Collected data:
━━━━━━━━

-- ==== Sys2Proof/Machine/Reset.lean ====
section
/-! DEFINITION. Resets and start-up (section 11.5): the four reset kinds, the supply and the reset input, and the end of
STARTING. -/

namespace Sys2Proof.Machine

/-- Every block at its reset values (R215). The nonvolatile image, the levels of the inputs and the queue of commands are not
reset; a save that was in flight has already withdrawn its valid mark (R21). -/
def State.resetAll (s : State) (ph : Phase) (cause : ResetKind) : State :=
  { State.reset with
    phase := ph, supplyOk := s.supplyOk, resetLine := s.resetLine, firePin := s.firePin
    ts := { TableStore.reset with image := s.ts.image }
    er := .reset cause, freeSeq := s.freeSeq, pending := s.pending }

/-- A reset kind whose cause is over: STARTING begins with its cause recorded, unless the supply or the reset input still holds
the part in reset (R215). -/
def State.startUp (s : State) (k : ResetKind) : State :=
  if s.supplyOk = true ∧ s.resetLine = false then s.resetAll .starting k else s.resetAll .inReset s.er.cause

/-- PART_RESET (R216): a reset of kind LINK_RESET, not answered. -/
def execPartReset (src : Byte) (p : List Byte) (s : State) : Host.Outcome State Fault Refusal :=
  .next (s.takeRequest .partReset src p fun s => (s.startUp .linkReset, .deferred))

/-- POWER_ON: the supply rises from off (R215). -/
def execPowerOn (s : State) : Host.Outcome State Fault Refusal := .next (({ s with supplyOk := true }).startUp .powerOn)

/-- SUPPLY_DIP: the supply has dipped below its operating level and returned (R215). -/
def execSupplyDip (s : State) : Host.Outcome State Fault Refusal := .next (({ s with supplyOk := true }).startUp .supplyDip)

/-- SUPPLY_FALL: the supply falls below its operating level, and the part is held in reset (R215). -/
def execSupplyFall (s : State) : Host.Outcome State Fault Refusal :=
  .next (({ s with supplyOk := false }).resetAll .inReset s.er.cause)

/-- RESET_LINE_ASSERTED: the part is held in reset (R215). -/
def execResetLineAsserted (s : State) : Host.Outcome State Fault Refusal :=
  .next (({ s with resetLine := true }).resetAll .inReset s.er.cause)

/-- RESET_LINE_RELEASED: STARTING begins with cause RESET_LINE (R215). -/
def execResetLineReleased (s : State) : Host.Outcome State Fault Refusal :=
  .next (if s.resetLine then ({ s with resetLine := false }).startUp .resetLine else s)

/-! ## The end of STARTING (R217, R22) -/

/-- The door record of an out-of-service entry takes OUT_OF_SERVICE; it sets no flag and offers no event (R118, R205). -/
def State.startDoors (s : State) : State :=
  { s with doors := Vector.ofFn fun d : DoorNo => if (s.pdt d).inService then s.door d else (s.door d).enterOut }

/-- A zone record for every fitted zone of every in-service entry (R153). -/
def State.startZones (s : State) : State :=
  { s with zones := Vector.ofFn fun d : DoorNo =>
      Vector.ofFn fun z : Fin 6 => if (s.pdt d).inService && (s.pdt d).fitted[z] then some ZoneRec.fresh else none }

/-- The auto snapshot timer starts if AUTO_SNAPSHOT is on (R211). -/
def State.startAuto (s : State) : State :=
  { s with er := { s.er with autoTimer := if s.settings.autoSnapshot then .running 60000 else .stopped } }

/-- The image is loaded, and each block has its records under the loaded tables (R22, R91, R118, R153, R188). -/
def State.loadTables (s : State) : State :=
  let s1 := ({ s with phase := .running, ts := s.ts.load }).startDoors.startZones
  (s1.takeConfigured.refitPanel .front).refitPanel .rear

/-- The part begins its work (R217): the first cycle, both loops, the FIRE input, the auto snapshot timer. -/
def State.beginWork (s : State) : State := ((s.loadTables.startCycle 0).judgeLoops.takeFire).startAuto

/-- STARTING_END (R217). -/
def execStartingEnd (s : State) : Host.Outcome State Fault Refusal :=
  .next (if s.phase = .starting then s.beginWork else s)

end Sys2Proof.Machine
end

━━━━━━━━

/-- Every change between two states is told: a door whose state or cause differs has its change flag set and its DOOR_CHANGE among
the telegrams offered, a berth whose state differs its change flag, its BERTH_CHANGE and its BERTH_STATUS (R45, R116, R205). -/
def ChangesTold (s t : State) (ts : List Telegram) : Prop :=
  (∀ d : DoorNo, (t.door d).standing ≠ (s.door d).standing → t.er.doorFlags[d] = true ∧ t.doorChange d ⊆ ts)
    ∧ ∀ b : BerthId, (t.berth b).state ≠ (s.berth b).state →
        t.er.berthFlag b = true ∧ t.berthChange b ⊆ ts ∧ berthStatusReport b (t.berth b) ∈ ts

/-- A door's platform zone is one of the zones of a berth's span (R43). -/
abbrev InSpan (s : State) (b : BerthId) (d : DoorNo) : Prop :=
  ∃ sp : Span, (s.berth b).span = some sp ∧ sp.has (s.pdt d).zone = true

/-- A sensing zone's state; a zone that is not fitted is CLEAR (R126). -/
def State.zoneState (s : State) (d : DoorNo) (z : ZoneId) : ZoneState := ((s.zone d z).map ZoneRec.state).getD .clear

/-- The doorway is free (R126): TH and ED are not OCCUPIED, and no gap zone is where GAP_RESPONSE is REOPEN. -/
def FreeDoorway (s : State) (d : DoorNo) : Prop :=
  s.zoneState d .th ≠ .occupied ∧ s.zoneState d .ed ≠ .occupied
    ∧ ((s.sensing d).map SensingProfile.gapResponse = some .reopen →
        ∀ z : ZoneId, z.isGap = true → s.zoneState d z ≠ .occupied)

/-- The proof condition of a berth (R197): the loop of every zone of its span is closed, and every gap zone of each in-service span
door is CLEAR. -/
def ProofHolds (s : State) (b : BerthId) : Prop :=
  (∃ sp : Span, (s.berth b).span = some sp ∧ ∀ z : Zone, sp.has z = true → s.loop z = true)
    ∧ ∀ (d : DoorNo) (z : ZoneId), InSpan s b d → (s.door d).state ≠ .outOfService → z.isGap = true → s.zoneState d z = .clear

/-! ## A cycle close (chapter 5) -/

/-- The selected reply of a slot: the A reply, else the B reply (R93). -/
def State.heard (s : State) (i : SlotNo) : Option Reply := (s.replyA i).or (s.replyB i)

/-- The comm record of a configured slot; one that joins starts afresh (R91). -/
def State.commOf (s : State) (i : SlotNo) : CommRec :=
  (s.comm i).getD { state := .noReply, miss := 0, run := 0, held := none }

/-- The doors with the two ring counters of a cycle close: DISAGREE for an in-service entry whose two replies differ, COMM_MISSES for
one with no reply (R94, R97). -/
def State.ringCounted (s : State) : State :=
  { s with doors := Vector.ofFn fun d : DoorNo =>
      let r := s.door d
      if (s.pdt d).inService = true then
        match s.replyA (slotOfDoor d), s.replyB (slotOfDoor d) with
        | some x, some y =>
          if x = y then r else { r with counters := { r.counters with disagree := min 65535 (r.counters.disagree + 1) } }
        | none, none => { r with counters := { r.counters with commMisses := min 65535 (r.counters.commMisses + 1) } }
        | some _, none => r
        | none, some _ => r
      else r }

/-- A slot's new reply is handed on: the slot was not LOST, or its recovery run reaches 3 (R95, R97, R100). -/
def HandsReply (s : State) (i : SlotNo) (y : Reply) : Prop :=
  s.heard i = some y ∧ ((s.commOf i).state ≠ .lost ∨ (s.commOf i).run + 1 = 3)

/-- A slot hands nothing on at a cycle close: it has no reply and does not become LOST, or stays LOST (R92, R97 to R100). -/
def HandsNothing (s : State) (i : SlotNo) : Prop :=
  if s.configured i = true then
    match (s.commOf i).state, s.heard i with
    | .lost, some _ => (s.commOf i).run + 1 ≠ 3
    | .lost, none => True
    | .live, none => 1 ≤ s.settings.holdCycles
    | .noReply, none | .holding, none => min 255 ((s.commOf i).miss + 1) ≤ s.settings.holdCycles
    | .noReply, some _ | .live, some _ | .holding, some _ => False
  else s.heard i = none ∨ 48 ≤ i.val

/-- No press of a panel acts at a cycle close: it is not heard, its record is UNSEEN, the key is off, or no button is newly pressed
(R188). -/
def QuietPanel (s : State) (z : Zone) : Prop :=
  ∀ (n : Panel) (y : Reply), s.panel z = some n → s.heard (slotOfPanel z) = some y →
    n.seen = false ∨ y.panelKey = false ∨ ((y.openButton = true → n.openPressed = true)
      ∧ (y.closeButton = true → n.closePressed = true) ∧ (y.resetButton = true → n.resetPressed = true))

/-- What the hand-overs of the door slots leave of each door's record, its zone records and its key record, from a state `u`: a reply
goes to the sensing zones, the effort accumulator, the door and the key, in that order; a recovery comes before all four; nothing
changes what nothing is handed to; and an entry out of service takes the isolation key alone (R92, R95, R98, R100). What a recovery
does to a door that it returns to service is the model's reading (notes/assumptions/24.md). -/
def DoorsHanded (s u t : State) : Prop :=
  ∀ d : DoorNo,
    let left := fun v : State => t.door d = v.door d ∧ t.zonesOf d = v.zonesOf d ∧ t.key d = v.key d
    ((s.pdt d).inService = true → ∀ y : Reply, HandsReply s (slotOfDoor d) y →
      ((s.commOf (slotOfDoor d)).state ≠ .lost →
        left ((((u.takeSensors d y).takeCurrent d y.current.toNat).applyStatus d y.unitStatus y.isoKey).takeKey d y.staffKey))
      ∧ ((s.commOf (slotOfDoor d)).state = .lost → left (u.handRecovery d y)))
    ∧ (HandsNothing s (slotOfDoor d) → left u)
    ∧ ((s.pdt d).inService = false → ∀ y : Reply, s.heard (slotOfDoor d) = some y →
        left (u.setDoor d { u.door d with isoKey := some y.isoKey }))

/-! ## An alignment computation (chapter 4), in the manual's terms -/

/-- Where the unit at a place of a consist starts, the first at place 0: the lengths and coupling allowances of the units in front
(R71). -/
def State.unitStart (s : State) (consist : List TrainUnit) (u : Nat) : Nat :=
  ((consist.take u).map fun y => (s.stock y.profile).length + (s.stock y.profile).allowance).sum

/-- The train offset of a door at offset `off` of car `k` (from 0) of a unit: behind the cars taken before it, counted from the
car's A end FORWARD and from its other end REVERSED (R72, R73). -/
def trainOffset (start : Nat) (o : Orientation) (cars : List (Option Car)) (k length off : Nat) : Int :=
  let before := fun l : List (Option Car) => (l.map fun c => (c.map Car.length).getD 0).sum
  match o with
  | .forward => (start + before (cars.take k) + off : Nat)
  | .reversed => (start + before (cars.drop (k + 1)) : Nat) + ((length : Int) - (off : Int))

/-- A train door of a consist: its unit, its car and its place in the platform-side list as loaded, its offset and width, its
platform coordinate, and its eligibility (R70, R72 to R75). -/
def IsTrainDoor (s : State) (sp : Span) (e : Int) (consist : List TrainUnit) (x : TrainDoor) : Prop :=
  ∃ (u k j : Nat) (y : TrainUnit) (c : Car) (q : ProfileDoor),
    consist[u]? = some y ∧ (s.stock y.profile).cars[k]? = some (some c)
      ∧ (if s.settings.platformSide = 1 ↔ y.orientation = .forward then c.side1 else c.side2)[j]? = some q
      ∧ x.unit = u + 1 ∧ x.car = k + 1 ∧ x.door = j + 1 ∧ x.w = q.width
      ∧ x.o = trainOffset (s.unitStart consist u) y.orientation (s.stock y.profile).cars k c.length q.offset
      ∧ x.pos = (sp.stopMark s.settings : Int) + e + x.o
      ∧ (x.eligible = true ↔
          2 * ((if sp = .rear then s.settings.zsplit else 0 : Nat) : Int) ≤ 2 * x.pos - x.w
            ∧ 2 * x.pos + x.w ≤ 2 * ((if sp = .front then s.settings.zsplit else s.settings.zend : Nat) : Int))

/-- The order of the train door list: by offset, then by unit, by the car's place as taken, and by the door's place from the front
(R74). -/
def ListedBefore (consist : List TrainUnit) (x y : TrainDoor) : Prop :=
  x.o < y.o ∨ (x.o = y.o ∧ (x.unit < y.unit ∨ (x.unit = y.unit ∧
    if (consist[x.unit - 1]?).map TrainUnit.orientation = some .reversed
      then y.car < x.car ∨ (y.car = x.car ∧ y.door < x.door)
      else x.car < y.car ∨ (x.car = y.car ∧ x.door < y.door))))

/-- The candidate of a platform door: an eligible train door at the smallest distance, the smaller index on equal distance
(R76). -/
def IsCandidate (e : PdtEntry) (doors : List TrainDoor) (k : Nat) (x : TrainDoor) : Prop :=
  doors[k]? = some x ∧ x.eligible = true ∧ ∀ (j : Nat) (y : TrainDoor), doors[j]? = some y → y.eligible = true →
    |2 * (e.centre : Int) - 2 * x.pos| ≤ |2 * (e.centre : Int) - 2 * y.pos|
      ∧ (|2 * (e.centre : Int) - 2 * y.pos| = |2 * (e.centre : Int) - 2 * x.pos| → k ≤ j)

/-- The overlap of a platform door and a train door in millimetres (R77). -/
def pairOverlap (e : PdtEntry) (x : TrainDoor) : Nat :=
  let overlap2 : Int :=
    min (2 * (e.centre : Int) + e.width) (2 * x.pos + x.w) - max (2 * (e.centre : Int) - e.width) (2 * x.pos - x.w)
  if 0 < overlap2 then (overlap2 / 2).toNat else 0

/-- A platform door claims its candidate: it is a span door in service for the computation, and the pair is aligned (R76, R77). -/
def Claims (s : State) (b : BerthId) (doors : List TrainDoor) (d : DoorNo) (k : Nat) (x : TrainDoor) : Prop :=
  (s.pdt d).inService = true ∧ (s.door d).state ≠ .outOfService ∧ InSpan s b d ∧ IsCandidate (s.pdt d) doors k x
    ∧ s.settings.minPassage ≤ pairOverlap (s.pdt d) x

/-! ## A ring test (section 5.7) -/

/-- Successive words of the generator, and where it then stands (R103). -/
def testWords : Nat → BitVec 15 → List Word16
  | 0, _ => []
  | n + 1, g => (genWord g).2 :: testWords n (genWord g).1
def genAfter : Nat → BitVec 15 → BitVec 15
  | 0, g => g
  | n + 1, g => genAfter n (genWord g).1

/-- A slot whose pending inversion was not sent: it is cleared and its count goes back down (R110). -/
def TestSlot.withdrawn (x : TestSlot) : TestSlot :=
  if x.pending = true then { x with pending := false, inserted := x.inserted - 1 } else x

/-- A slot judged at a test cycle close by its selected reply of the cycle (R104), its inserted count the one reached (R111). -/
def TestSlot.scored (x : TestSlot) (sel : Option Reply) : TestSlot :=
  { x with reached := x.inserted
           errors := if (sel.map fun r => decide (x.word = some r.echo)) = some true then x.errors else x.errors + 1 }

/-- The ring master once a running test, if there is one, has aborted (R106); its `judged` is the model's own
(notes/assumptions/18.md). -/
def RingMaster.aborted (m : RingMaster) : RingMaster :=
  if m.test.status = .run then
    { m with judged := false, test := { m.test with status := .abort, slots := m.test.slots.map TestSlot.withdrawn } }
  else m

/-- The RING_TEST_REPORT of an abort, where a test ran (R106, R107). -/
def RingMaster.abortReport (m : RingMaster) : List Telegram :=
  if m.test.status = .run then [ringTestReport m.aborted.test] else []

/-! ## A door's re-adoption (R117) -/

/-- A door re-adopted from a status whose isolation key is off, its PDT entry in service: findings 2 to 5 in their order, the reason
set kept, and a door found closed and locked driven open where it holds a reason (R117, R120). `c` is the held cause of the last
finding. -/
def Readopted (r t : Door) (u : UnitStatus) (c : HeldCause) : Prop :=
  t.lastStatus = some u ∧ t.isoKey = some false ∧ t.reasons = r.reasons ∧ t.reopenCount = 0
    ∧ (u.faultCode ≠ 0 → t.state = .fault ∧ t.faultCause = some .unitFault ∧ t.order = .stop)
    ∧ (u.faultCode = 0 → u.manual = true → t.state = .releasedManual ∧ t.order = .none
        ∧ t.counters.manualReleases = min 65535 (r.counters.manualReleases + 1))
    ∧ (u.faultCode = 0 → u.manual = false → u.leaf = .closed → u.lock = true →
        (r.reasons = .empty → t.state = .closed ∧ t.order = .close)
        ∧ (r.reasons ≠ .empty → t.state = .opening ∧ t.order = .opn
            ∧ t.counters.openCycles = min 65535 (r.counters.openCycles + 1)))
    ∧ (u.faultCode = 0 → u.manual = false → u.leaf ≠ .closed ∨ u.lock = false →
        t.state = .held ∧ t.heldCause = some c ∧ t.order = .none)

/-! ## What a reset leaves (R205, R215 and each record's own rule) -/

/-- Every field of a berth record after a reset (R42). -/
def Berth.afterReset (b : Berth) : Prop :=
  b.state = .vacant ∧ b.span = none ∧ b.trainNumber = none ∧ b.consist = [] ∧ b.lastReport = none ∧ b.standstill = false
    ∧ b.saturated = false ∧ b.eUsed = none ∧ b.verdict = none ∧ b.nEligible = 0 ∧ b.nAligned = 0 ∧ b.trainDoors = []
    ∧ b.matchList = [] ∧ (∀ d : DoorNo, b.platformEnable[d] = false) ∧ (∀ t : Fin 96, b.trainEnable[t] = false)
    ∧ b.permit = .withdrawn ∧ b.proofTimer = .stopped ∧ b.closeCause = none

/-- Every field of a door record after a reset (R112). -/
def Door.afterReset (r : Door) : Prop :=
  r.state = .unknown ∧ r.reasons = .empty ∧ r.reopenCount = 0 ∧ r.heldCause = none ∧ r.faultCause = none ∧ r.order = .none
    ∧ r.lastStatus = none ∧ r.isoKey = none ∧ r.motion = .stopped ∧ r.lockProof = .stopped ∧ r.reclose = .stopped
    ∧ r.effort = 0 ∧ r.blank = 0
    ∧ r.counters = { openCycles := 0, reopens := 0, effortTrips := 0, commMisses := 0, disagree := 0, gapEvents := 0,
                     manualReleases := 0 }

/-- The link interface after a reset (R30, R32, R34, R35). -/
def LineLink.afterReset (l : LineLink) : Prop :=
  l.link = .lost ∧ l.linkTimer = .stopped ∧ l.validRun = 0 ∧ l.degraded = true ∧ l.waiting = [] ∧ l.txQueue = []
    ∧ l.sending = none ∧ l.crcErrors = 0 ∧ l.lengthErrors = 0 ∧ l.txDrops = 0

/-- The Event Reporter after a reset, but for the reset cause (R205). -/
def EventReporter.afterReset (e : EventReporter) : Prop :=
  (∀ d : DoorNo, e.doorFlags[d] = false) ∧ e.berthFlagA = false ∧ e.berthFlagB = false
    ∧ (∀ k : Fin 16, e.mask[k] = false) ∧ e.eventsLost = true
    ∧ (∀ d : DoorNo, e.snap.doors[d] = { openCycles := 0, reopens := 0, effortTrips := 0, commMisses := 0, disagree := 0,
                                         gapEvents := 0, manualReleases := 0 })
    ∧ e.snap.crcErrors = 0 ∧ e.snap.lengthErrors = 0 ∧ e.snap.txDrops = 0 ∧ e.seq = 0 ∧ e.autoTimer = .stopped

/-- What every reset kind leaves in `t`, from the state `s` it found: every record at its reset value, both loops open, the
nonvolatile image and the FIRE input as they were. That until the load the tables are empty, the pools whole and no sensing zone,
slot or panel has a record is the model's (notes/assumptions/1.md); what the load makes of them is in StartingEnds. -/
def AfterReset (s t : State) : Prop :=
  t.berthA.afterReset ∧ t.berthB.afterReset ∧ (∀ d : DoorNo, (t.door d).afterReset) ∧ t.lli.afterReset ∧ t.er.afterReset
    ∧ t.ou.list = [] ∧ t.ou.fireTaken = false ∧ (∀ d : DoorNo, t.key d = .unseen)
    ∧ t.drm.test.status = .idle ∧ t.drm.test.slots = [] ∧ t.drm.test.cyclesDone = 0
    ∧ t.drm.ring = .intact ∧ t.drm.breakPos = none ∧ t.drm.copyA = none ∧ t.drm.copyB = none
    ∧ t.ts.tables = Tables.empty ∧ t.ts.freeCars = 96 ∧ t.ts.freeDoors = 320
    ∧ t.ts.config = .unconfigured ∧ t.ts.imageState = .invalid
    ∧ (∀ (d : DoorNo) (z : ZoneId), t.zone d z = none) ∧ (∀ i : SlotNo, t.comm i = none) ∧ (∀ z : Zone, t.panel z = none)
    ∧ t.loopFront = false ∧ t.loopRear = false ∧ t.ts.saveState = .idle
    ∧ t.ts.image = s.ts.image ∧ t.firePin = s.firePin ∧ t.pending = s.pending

━━━━━━━━

You are asked to count the lines of the records above in which the word "begins" occurs, and to give only that number.

§ RESULT
3